Custeau – Court of Quebec finds that GAAR did not apply where individuals used PUC thrust upon them by an arm’s length investor (through PUC averaging) to subsequently strip surplus
When the taxpayers’ corporation (“Opco”), a small business corporation, was in financial difficulty, a Quebec regional development fund agreed to inject equity capital in Opco on terms dictated by the fund – which entailed the fund investing in the common shares of Opco, so that the paid-up capital of the taxpayers’ shares was boosted from a nominal amount to $1.45 million. About five years later, the taxpayers engaged in capital gains crystallization transactions in which they transferred most of their common shares of Opco to personal holding companies, realizing capital gains of $1 million, and took back preferred shares with a correlative adjusted cost base and also a paid-up capital that reflected the earlier step-up in the transferred shares’ PUC. Following the repurchase of all of the fund’s common shares of Opco, the taxpayers’ had their Holdcos distribute most of the PUC of their preferred shares in cash.
The ARQ considered there to have been abusive surplus-stripping, and applied the Quebec general anti-avoidance rule to treat most of the paid-up capital distributions as taxable dividends. Dortélus JCQ found both that there had been no avoidance transaction (with his focus being on the boosting of the paid-up capital of the taxpayers’ shares), and that there was no abusive tax avoidance.
Respecting his first finding, he noted that the increase in the taxpayers’ PUC was not their doing but was a result of terms imposed by the fund, and that at that time it was “financially inconceivable” that Opco would be able to turn around within six years so as to both redeem out the fund at a large gain to it and fund the distribution of the taxpayers’ PUC.
Respecting his second finding, he accepted the taxpayers’ submission that Pomerleau and 1245989 were distinguishable on the basis that in those two decisions “the surpluses were stripped as part of ‘internal’ transactions between individuals and corporations not dealing at arm’s length, which is not the case here, as there is an arm’s length relationship between the plaintiffs and [the fund].”
Neal Armstrong.

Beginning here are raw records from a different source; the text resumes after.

/-! ## The links of a region (R20) -/

/-- The slot a region's link names is in that state and the region's. -/
theorem State.slotIn_eq_some {s : State} {st : SlotState} {r : Fin 64} {k : Fin 12} (h : s.slotIn st r = some k) :
    s.slots[k].state = st ∧ s.slots[k].region = some r := by
  obtain ⟨hk, -⟩ := find?_finRange_eq_some.1 h
  simpa using hk

/-- A region with no link has no slot in that state. -/
theorem State.slotIn_eq_none {s : State} {st : SlotState} {r : Fin 64} :
    s.slotIn st r = none ↔ ∀ k : Fin 12, s.slots[k].state = st → s.slots[k].region ≠ some r := by
  simp [State.slotIn]

/-- A region that does not hold S+C has no SEALED slot beside a COMMITTING one. -/
theorem State.holdsSealedAndCommitting_eq_false {s : State} {r : Fin 64} (h : s.holdsSealedAndCommitting r = false)
    {i j : Fin 12} (hi : s.slots[i].state = .sealed) (hj : s.slots[j].state = .committing)
    (hr : s.slots[i].region = some r) : s.slots[j].region ≠ some r := by
  rw [State.holdsSealedAndCommitting, Bool.and_eq_false_iff, Option.isSome_eq_false_iff, Option.isNone_iff_eq_none,
    Option.isSome_eq_false_iff, Option.isNone_iff_eq_none, State.sealedLink, State.committingLink, State.slotIn_eq_none,
    State.slotIn_eq_none] at h
  rcases h with h | h
  · exact absurd hr (h i hi)
  · exact h j hj

/-! ## The words of a slot (R17) -/

theorem cellsRising_put {m : List (Nat × Word)} (a : Nat) (w : Word) (h : cellsRising m = true) :
    cellsRising (cellsPut m a w) = true := by
  rw [cellsRising_iff] at h ⊢
  exact cellsPut_rising a w h

theorem cellsRising_mergeWords {m : List (Nat × Word)} (ws : List (Nat × Word)) (h : cellsRising m = true) :
    cellsRising (mergeWords m ws) = true := by
  induction ws generalizing m with
  | nil => exact h
  | cons c rest ih => exact ih (cellsRising_put _ _ h)

/-- A slot with rising words takes rising words. -/
theorem State.setSlot_wordsRising {s : State} (k : Fin 12) {x : Slot} (h : s.wordsRising)
    (hx : cellsRising x.words = true) : (s.setSlot k x).wordsRising := by
  intro j
  rw [s.slots_setSlot_get]
  split
  · exact hx
  · exact h j

/-! ## Keeping the forms -/

/-- What the forms speak of: the slots, the Commit Queue and the commit in progress. -/
def State.pool (s : State) : Vector Slot 12 × List (Fin 12) × Option CommitRec := (s.slots, s.commitQueue, s.commit)

/-- The operation keeps the three forms; that of the slots where the Commit Queue has its own. -/
def State.KeepsPool (s t : State) : Prop :=
  (s.queueExact → t.queueExact ∧ (s.slotsExact → t.slotsExact)) ∧ (s.wordsRising → t.wordsRising)

theorem State.KeepsPool.refl (s : State) : s.KeepsPool s := ⟨fun h => ⟨h, id⟩, id⟩

theorem State.KeepsPool.trans {s t u : State} (h : s.KeepsPool t) (h' : t.KeepsPool u) : s.KeepsPool u := by
  obtain ⟨hq, hw⟩ := h
  obtain ⟨hq', hw'⟩ := h'
  refine ⟨fun hs => ?_, fun hs => hw' (hw hs)⟩
  obtain ⟨ht, htx⟩ := hq hs
  obtain ⟨hu, hux⟩ := hq' ht
  exact ⟨hu, fun hx => hux (htx hx)⟩

/-- The forms depend on the pool alone. -/
theorem State.KeepsPool.of_pool {s t : State} (h : t.pool = s.pool) : s.KeepsPool t := by
  obtain ⟨hs, hq, hc⟩ : t.slots = s.slots ∧ t.commitQueue = s.commitQueue ∧ t.commit = s.commit := by
    simpa [State.pool] using h
  unfold State.KeepsPool State.queueExact State.slotsExact State.wordsRising
  rw [hs, hq, hc]
  exact ⟨fun h => ⟨h, id⟩, id⟩

/-- An operation after one that leaves the pool. -/
theorem State.KeepsPool.after_pool {s t u : State} (h' : t.KeepsPool u) (h : t.pool = s.pool) : s.KeepsPool u :=
  (State.KeepsPool.of_pool h).trans h'

/-- An operation before one that leaves the pool. -/
theorem State.KeepsPool.then_pool {s t u : State} (h : s.KeepsPool t) (h' : u.pool = t.pool) : s.KeepsPool u :=
  h.trans (.of_pool h')

/-- An operation that a command makes when its event is there to be taken (log 1). -/
theorem State.KeepsPool.ite {s t : State} {c : Prop} [Decidable c] (h : s.KeepsPool t) :
    s.KeepsPool (if c then t else s) := by
  split
  · exact h
  · exact .refl s

/-! ## The moves of a slot -/

/-- A slot that is not FREE takes other words (R21, R31). -/
theorem State.setWords_keepsPool {s : State} {k : Fin 12} {x : Slot} (hk : s.slots[k].state ≠ .free)
    (hstate : x.state = s.slots[k].state) (hregion : x.region = s.slots[k].region)
    (hw : s.wordsRising → cellsRising x.words = true) : s.KeepsPool (s.setSlot k x) := by
  have hget := fun j => s.slots_setSlot_get k j x
  refine ⟨fun ⟨hq, hn, hc⟩ => ⟨⟨fun j => ?_, hn, fun c => ?_⟩, fun ⟨hone, hthree, hempty, hcommit⟩ =>
    ⟨fun i j => ?_, fun h i j => ?_, fun j => ?_, fun j => ?_⟩⟩, fun h => s.setSlot_wordsRising k h (hw h)⟩
  all_goals simp only [hget, State.setSlot_commitQueue, State.setSlot_commit]
  all_goals grind

/-- A FREE slot becomes a region's FILLING slot: the region has none, and does not hold S+C (R22, R23). -/
theorem State.giveFilling_keepsPool {s : State} {k : Fin 12} {r : Fin 64} (hk : s.slots[k].state = .free)
    (hf : s.fillingLink r = none) (hb : s.holdsSealedAndCommitting r = false) (off : Nat) (v : Word) :
    s.KeepsPool (s.giveFilling k r off v) := by
  have hget := fun j => s.slots_setSlot_get k j { state := .filling, region := some r, words := [(off, v)] }
  have hnone := State.slotIn_eq_none.1 hf
  have hboth := @State.holdsSealedAndCommitting_eq_false s r hb
  refine ⟨fun ⟨hq, hn, hc⟩ => ⟨⟨fun j => ?_, hn, fun c => ?_⟩, fun ⟨hone, hthree, hempty, hcommit⟩ =>
    ⟨fun i j => ?_, fun h i j => ?_, fun j => ?_, fun j => ?_⟩⟩, fun h => s.setSlot_wordsRising k h rfl⟩
  all_goals simp only [State.giveFilling, hget, State.setSlot_commitQueue, State.setSlot_commit]
  all_goals grind

/-- A FREE slot, or a region's FILLING one, becomes the region's SEALED slot and joins the Commit Queue (R30, R32, R62). -/
theorem State.sealAs_keepsPool {s : State} {k : Fin 12} {r : Fin 64} {ws : List (Nat × Word)}
    (hk : s.slots[k].state = .free ∧ s.fillingLink r = none ∨ s.fillingLink r = some k) (hl : s.sealedLink r = none)
    (hw : s.wordsRising → cellsRising ws = true) : s.KeepsPool (s.sealAs k r ws) := by
  have hget := fun j => s.slots_setSlot_get k j { state := .sealed, region := some r, words := ws }
  have hnone := State.slotIn_eq_none.1 hl
  have hstate : s.slots[k].state = .free ∨ s.slots[k].state = .filling :=
    hk.imp And.left fun h => (State.slotIn_eq_some h).1
  have hfilling : s.slotsExact → ∀ j : Fin 12, s.slots[j].state = .filling → s.slots[j].region = some r → j = k := by
    rintro ⟨hone, -⟩ j hj hr
    rcases hk with ⟨-, h⟩ | h
    · exact absurd hr (State.slotIn_eq_none.1 h j hj)
    · obtain ⟨hks, hkr⟩ := State.slotIn_eq_some h
      exact hone j k (by rw [hj]; decide) (hj.trans hks.symm) (hr.trans hkr.symm)
  obtain ⟨l, h⟩ := State.noteDeferral_only
    { s.setSlot k { state := .sealed, region := some r, words := ws } with commitQueue := s.commitQueue ++ [k] } r
  rw [State.sealAs, h]
  refine ⟨fun ⟨hq, hn, hc⟩ => ⟨⟨fun j => ?_, ?_, fun c => ?_⟩, fun hs => ?_⟩, fun h => s.setSlot_wordsRising k h (hw h)⟩
  · simp only [hget, List.mem_append, List.mem_singleton]
    grind
  · have hnot : k ∉ s.commitQueue := by grind
    simpa [List.nodup_append] using ⟨hn, fun j hj => by grind⟩
  · simp only [hget, State.setSlot_commit]
    grind
  · have hfilling := hfilling hs
    obtain ⟨hone, hthree, hempty, hcommit⟩ := hs
    refine ⟨fun i j => ?_, fun h i j => ?_, fun j => ?_, fun j => ?_⟩
    all_goals simp only [hget, State.setSlot_commit]
    all_goals grind

/-- Slots are freed: what stays of the Commit Queue and of the commit must fit the slots that stay. -/
theorem State.KeepsPool.of_freed {s t : State}
    (hfreed : ∀ j : Fin 12, t.slots[j] = s.slots[j] ∨ t.slots[j] = Slot.empty)
    (hqueue : s.queueExact → t.queueExact)
    (hcommitting : s.slotsExact → ∀ k : Fin 12, t.slots[k].state = .committing → t.commit.map CommitRec.slot = some k) :
    s.KeepsPool t := by
  have hes : Slot.empty.state = .free := rfl
  have hew : cellsRising Slot.empty.words = true := rfl
  refine ⟨fun hq => ⟨hqueue hq, fun hs => ?_⟩, fun hw j => ?_⟩
  · have hcommitting := hcommitting hs
    obtain ⟨hone, hthree, hempty, -⟩ := hs
    refine ⟨fun i j => ?_, fun h i j => ?_, fun j => ?_, hcommitting⟩
    all_goals grind
  · rcases hfreed j with h | h
    · rw [h]; exact hw j
    · rw [h]; exact hew

/-- A reset leaves an empty pool. -/
theorem State.KeepsPool.of_emptied {s t : State} (hs : t.slots = Vector.replicate 12 Slot.empty)
    (hq : t.commitQueue = []) (hc : t.commit = none) : s.KeepsPool t := by
  have hget : ∀ j : Fin 12, t.slots[j] = Slot.empty := fun j => by simp [hs]
  refine .of_freed (fun j => .inr (hget j)) (fun _ => ⟨fun k => ?_, ?_, ?_⟩) fun _ k hk => ?_
  · rw [hq, hget]; simp [Slot.empty]
  · rw [hq]; exact List.nodup_nil
  · simp [hc]
  · rw [hget] at hk; cases hk

/-- A FILLING slot is freed (R31, R37). -/
theorem State.freeFilling_keepsPool {s : State} {k : Fin 12} (hk : s.slots[k].state = .filling) :
    s.KeepsPool (s.setSlot k Slot.empty) := by
  have hget := fun j => s.slots_setSlot_get k j Slot.empty
  have hes : Slot.empty.state = .free := rfl
  refine .of_freed (fun j => by grind) (fun ⟨hq, hn, hc⟩ => ⟨fun j => ?_, hn, fun c => ?_⟩)
    fun ⟨_, _, _, hcommit⟩ j => ?_
  all_goals simp only [hget, State.setSlot_commitQueue, State.setSlot_commit]
  all_goals grind

/-- The slot of the commit in progress is freed at the commit's end (R83). -/
theorem State.freeCommitting_keepsPool {s : State} {c : CommitRec} (hc : s.commit = some c) :
    s.KeepsPool { s.setSlot c.slot Slot.empty with commit := none } := by
  have hget := fun j => s.slots_setSlot_get c.slot j Slot.empty
  have hes : Slot.empty.state = .free := rfl
  refine .of_freed (fun j => by grind) (fun ⟨hq, hn, hcm⟩ => ⟨fun j => ?_, hn, fun d hd => ?_⟩)
    fun ⟨_, _, _, hcommit⟩ j => ?_
  · have := hcm c hc
    simp only [hget, State.setSlot_commitQueue]
    grind
  · cases hd
  · simp only [hget]
    grind

/-- A slot of the Commit Queue becomes the slot of the commit that starts (R74). -/
theorem State.commitSlot_keepsPool {s : State} {k : Fin 12} {x : Slot} {c : CommitRec} (hk : k ∈ s.commitQueue)
    (hidle : s.commit = none) (hstate : x.state = .committing) (hregion : x.region = s.slots[k].region)
    (hw : x.words = s.slots[k].words) (hc : c.slot = k) :
    s.KeepsPool { s.setSlot k x with commitQueue := s.commitQueue.filter fun j => j != k, commit := some c } := by
  have hget := fun j => s.slots_setSlot_get k j x
  refine ⟨fun ⟨hq, hn, _⟩ => ⟨⟨fun j => ?_, hn.filter _, fun d hd => ?_⟩, fun ⟨hone, hthree, hempty, hcommit⟩ => ?_⟩,
    fun h => s.setSlot_wordsRising k h (hw ▸ h k)⟩
  · simp only [hget, List.mem_filter, bne_iff_ne]
    grind
  · simp only [hget]
    grind
  · have hks := (hq k).1 hk
    refine ⟨fun i j => ?_, fun h i j => ?_, fun j => ?_, fun j => ?_⟩
    all_goals simp only [hget]
    all_goals grind

/-- The commit moves on to its next write with the same slot (R76). -/
theorem State.KeepsPool.of_commitSlot {s : State} {c d : CommitRec} (hc : s.commit = some c) (hd : d.slot = c.slot) :
    s.KeepsPool { s with commit := some d } := by
  refine ⟨fun ⟨hq, hn, hcm⟩ => ⟨⟨hq, hn, fun e he => ?_⟩, fun ⟨hone, hthree, hempty, hcommit⟩ =>
    ⟨hone, hthree, hempty, fun j hj => ?_⟩⟩, id⟩
  · obtain rfl := Option.some.inj he
    simpa only [hd] using hcm c hc
  · rw [Option.map_some, hd, ← hcommit j hj, hc, Option.map_some]

/-! ## The Stage Pool -/

@[simp] theorem State.endAccess_pool (s : State) (p : Port) (d : Option Word) : (s.endAccess p d).pool = s.pool := by
  simp [State.pool]

@[simp] theorem State.hold_pool (s : State) (p : Port) (c : WaitCause) (k : AccessClass) :
    (s.hold p c k).pool = s.pool := by
  simp [State.pool]

@[simp] theorem State.raise_pool (s : State) (d : FaultDetail) : (s.raise d).pool = s.pool := by
  obtain ⟨l, a, h⟩ := s.raise_only d
  rw [h]; rfl

@[simp] theorem State.waitForSlot_pool (s : State) (p : Port) (r : Fin 64) (k : StageAsk) (v : Word) :
    (s.waitForSlot p r k v).pool = s.pool := by
  obtain ⟨w, a, b, h⟩ := s.waitForSlot_only p r k v
  rw [h]; rfl

@[simp] theorem State.enqueue_pool (s : State) (i : Item) : (s.enqueue i).pool = s.pool := by
  obtain ⟨l, h⟩ := s.enqueue_only i
  rw [h]; rfl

Summaries of Custeau v. Agence du revenu du Québec, 2018 QCCQ 5692 under s. 245(3) and s. 245(4).
Where an LLC has a Canadian business, it may be advantageous for U.S. members to hold their membership interests through S Corps
Art. IV(6) of the Canada-U.S. Treaty does not provide Treaty benefits to non-U.S. residents (including Canadians) investing through an LLC. This extends to the situation where the LLC carries on business in Canada but does not have a Canadian permanent establishment, so that only the income allocable to the LLC's U.S. resident members would be exempted under Art. VII. Where U.S. resident individuals invest through an LLC, CRA considers that the pro rata share of branch earnings attributable to them should be subject to branch tax at the statutory 25% rate rather than the Treaty-reduced 5% rate, since the relieving provisions in Art. X(6) are only applicable to corporations. This might be addressed by interposing S Corps (viewed by CRA as Treaty residents notwithstanding their U.S. tax transparency) as the members of the LLC.
Neal Armstrong. Summary of Julie Colden and Éric Lévesque, “An In-Depth Look at the Hybrid Rules in the Fifth Protocol,” 2017 Annual CTF Conference draft paper under Treaties – Income Tax Conventions – Art. 4.